In the data below, the answer is the run of lines from the line containing "other effect. -/" through the line containing "next move destroys the instance. -/", both included; print it exactly and nothing else.
----------------
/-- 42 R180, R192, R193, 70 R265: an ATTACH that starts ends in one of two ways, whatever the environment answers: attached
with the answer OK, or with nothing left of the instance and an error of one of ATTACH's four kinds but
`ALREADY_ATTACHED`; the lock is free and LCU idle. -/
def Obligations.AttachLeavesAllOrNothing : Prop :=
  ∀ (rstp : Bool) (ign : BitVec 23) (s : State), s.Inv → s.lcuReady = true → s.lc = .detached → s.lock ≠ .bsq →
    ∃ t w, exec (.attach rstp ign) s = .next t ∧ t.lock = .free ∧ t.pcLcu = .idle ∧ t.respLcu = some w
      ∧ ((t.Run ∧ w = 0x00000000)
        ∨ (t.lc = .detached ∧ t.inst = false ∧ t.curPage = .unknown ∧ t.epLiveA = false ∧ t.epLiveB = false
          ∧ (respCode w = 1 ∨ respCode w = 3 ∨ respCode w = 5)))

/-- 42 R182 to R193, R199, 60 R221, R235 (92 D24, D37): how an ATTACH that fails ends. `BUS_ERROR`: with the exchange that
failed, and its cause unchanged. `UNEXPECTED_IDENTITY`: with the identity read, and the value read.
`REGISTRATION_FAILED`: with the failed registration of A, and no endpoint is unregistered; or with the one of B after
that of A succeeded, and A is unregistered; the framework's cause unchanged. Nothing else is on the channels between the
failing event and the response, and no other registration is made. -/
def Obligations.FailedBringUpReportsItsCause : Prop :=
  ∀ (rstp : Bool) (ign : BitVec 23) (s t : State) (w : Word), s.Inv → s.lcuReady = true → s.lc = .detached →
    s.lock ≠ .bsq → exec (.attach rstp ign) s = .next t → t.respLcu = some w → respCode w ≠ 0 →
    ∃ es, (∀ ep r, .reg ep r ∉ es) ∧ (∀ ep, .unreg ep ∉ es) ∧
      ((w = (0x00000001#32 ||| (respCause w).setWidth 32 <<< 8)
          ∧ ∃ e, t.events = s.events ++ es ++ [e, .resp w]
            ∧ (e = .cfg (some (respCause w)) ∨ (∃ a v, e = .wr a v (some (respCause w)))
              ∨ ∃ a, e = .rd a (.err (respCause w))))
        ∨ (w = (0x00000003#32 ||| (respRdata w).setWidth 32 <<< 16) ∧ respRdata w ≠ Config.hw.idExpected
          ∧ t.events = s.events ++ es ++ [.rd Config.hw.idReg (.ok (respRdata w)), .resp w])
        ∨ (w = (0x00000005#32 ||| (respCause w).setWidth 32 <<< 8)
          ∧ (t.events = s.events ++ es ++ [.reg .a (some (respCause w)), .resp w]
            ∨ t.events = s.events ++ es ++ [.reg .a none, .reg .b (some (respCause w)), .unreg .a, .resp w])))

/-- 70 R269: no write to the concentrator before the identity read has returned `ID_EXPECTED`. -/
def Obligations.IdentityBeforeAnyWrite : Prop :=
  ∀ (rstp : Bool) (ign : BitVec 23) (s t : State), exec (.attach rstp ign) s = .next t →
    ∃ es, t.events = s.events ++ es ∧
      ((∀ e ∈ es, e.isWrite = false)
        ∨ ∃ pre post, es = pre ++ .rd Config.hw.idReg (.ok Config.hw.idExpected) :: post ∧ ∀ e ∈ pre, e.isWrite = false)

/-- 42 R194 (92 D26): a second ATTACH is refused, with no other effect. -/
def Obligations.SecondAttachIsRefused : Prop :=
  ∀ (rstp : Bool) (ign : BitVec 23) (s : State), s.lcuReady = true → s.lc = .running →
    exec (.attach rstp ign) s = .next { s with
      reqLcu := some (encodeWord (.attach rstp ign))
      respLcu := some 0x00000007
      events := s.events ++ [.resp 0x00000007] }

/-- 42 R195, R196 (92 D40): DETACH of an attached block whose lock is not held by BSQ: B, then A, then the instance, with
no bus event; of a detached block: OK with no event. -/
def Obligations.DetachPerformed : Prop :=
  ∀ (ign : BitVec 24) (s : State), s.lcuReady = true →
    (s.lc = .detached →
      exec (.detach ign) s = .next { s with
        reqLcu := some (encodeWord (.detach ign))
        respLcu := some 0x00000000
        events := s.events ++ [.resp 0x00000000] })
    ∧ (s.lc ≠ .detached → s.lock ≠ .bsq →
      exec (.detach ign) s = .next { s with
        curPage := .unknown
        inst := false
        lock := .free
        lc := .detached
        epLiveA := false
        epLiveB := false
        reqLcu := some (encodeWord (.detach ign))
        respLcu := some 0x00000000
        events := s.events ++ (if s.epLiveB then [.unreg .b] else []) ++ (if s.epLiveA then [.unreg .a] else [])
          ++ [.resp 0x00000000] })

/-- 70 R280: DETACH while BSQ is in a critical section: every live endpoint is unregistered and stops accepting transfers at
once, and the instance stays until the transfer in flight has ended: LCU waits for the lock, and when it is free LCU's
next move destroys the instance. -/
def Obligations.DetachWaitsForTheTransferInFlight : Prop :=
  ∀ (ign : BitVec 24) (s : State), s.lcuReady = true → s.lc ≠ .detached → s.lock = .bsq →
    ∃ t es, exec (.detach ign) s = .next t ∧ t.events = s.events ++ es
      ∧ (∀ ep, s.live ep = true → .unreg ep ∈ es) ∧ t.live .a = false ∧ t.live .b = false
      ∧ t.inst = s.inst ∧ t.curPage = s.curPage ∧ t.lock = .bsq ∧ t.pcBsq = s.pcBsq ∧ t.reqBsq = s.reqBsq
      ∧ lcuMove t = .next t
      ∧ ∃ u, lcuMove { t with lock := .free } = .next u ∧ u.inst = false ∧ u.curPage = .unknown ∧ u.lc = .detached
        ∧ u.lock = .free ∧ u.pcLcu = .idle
----------------
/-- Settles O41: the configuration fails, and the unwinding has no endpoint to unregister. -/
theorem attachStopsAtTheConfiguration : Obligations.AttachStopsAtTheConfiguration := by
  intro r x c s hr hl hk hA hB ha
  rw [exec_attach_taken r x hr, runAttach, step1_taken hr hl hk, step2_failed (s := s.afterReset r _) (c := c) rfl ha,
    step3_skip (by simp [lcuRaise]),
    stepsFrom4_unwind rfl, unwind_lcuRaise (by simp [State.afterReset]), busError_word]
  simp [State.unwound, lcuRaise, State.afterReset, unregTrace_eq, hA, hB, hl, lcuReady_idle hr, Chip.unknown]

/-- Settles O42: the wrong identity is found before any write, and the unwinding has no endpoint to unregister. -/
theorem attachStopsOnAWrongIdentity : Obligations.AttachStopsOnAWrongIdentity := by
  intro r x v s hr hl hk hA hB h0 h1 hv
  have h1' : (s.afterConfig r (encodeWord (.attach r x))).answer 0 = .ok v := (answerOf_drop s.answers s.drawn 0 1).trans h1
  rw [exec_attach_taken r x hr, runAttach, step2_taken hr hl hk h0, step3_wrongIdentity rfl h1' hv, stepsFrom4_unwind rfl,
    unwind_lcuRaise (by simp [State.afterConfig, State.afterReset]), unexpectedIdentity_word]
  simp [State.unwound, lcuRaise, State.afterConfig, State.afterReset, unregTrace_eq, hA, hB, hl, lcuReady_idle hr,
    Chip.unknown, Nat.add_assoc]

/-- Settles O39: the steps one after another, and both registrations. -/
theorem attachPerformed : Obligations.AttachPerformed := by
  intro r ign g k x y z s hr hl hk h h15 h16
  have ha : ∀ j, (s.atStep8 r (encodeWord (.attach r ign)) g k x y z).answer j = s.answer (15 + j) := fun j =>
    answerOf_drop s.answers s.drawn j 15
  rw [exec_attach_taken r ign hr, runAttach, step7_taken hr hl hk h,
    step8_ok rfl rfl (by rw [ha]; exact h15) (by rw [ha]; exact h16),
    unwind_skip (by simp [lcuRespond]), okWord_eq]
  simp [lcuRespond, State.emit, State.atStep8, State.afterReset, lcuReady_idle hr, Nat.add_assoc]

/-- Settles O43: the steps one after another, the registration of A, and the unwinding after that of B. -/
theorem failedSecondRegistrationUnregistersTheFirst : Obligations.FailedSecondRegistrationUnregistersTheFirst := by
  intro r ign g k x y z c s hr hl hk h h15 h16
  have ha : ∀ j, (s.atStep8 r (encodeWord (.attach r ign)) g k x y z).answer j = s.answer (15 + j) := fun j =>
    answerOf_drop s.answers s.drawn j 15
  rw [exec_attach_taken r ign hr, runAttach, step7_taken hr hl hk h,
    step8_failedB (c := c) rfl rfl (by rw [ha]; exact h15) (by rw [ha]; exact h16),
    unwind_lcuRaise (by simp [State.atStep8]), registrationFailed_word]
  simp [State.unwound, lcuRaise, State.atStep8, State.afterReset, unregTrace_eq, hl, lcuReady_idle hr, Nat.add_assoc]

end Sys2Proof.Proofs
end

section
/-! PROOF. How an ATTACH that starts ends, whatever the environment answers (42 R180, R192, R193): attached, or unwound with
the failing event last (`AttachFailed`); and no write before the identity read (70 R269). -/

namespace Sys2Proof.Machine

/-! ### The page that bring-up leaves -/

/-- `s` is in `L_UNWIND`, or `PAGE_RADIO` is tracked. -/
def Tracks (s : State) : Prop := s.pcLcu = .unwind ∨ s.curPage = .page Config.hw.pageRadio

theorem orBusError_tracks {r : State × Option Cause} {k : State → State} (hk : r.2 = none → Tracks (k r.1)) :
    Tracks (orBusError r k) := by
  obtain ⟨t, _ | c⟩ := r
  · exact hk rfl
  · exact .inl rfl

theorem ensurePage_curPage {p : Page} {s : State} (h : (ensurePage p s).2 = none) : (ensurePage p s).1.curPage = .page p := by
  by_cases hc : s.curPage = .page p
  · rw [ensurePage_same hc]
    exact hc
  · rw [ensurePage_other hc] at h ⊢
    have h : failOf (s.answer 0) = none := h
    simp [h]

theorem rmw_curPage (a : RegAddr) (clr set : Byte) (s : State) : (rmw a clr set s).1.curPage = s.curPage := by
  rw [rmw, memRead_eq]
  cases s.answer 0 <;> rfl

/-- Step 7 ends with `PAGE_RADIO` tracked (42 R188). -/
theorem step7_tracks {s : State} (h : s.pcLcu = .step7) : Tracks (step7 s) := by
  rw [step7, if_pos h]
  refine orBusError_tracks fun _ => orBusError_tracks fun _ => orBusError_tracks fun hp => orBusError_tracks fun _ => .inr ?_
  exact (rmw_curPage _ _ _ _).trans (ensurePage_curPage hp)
----------------
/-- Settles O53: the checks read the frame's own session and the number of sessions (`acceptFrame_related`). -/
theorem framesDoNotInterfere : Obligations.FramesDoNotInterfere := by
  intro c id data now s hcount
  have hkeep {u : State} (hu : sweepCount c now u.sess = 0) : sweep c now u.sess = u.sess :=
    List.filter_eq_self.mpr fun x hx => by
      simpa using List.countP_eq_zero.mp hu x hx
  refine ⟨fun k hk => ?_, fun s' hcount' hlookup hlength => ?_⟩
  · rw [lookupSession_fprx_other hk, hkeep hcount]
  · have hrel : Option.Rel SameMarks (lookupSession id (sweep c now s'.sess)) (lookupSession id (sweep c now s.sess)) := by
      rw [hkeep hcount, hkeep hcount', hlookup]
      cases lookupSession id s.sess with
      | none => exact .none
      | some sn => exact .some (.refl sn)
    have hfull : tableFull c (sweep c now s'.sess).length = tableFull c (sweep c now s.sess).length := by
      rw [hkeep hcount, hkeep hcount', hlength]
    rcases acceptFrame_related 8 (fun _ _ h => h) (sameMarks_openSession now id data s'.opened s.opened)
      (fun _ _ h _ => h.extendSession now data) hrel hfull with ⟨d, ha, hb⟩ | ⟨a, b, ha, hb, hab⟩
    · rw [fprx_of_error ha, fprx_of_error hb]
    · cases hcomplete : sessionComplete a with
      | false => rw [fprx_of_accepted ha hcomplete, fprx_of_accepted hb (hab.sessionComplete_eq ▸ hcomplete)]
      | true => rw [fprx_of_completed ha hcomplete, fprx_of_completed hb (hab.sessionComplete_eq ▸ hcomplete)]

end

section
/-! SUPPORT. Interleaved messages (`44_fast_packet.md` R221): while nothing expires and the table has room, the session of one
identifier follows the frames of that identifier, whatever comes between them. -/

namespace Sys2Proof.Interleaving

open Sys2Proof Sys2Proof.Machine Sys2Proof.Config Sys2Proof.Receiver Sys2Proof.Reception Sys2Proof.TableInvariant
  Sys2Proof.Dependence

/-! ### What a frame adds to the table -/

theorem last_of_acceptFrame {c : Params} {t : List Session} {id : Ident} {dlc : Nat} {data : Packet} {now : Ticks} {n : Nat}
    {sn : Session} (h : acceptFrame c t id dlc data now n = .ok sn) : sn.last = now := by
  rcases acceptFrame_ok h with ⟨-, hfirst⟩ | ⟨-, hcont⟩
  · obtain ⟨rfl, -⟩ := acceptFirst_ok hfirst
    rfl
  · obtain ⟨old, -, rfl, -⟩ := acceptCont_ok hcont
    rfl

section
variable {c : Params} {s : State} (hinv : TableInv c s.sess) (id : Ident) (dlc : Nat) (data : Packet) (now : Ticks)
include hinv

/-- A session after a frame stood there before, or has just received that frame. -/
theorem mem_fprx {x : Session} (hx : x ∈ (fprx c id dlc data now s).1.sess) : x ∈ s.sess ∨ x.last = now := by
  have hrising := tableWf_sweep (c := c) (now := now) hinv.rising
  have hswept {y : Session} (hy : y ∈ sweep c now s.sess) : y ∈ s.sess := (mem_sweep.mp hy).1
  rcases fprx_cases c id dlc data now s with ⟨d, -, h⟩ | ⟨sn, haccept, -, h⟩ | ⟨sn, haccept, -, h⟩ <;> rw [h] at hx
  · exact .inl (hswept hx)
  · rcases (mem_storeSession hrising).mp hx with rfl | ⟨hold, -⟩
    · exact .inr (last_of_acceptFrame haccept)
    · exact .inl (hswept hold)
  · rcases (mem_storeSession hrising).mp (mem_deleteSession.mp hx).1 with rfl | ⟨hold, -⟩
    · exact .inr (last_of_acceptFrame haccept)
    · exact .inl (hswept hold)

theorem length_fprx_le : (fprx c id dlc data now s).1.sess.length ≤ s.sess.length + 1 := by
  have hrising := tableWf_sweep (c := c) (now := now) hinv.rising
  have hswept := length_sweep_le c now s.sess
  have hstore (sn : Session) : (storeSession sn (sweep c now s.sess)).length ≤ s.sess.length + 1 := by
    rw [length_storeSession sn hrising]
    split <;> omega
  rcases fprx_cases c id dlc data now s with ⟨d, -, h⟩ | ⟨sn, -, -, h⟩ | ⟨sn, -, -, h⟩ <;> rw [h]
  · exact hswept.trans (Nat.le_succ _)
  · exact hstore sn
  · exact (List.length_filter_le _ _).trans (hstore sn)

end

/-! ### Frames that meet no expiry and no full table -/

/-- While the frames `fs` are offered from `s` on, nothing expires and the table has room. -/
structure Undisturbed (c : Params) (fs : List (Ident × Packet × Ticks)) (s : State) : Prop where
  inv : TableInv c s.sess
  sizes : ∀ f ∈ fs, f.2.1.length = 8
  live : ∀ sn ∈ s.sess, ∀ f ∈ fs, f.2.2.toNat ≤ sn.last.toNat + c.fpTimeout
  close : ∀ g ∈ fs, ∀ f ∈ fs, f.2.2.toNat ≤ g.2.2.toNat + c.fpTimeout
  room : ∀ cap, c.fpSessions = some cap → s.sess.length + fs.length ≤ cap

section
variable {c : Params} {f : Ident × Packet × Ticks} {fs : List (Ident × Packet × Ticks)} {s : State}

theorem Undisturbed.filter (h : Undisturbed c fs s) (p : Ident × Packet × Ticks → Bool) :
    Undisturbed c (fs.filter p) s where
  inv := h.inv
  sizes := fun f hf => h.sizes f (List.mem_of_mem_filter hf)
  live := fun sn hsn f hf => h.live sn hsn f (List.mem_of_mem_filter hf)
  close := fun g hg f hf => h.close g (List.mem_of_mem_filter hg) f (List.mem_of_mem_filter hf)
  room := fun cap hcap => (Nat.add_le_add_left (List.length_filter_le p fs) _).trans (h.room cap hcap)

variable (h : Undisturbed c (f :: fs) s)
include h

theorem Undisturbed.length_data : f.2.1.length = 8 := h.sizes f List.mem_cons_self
----------------
◆ **RESULT FOR THIS TASK**
/-- 42 R194 (92 D26): a second ATTACH is refused, with no other effect. -/
def Obligations.SecondAttachIsRefused : Prop :=
  ∀ (rstp : Bool) (ign : BitVec 23) (s : State), s.lcuReady = true → s.lc = .running →
    exec (.attach rstp ign) s = .next { s with
      reqLcu := some (encodeWord (.attach rstp ign))
      respLcu := some 0x00000007
      events := s.events ++ [.resp 0x00000007] }

/-- 42 R195, R196 (92 D40): DETACH of an attached block whose lock is not held by BSQ: B, then A, then the instance, with
no bus event; of a detached block: OK with no event. -/
def Obligations.DetachPerformed : Prop :=
  ∀ (ign : BitVec 24) (s : State), s.lcuReady = true →
    (s.lc = .detached →
      exec (.detach ign) s = .next { s with
        reqLcu := some (encodeWord (.detach ign))
        respLcu := some 0x00000000
        events := s.events ++ [.resp 0x00000000] })
    ∧ (s.lc ≠ .detached → s.lock ≠ .bsq →
      exec (.detach ign) s = .next { s with
        curPage := .unknown
        inst := false
        lock := .free
        lc := .detached
        epLiveA := false
        epLiveB := false
        reqLcu := some (encodeWord (.detach ign))
        respLcu := some 0x00000000
        events := s.events ++ (if s.epLiveB then [.unreg .b] else []) ++ (if s.epLiveA then [.unreg .a] else [])
          ++ [.resp 0x00000000] })

/-- 70 R280: DETACH while BSQ is in a critical section: every live endpoint is unregistered and stops accepting transfers at
once, and the instance stays until the transfer in flight has ended: LCU waits for the lock, and when it is free LCU's
next move destroys the instance. -/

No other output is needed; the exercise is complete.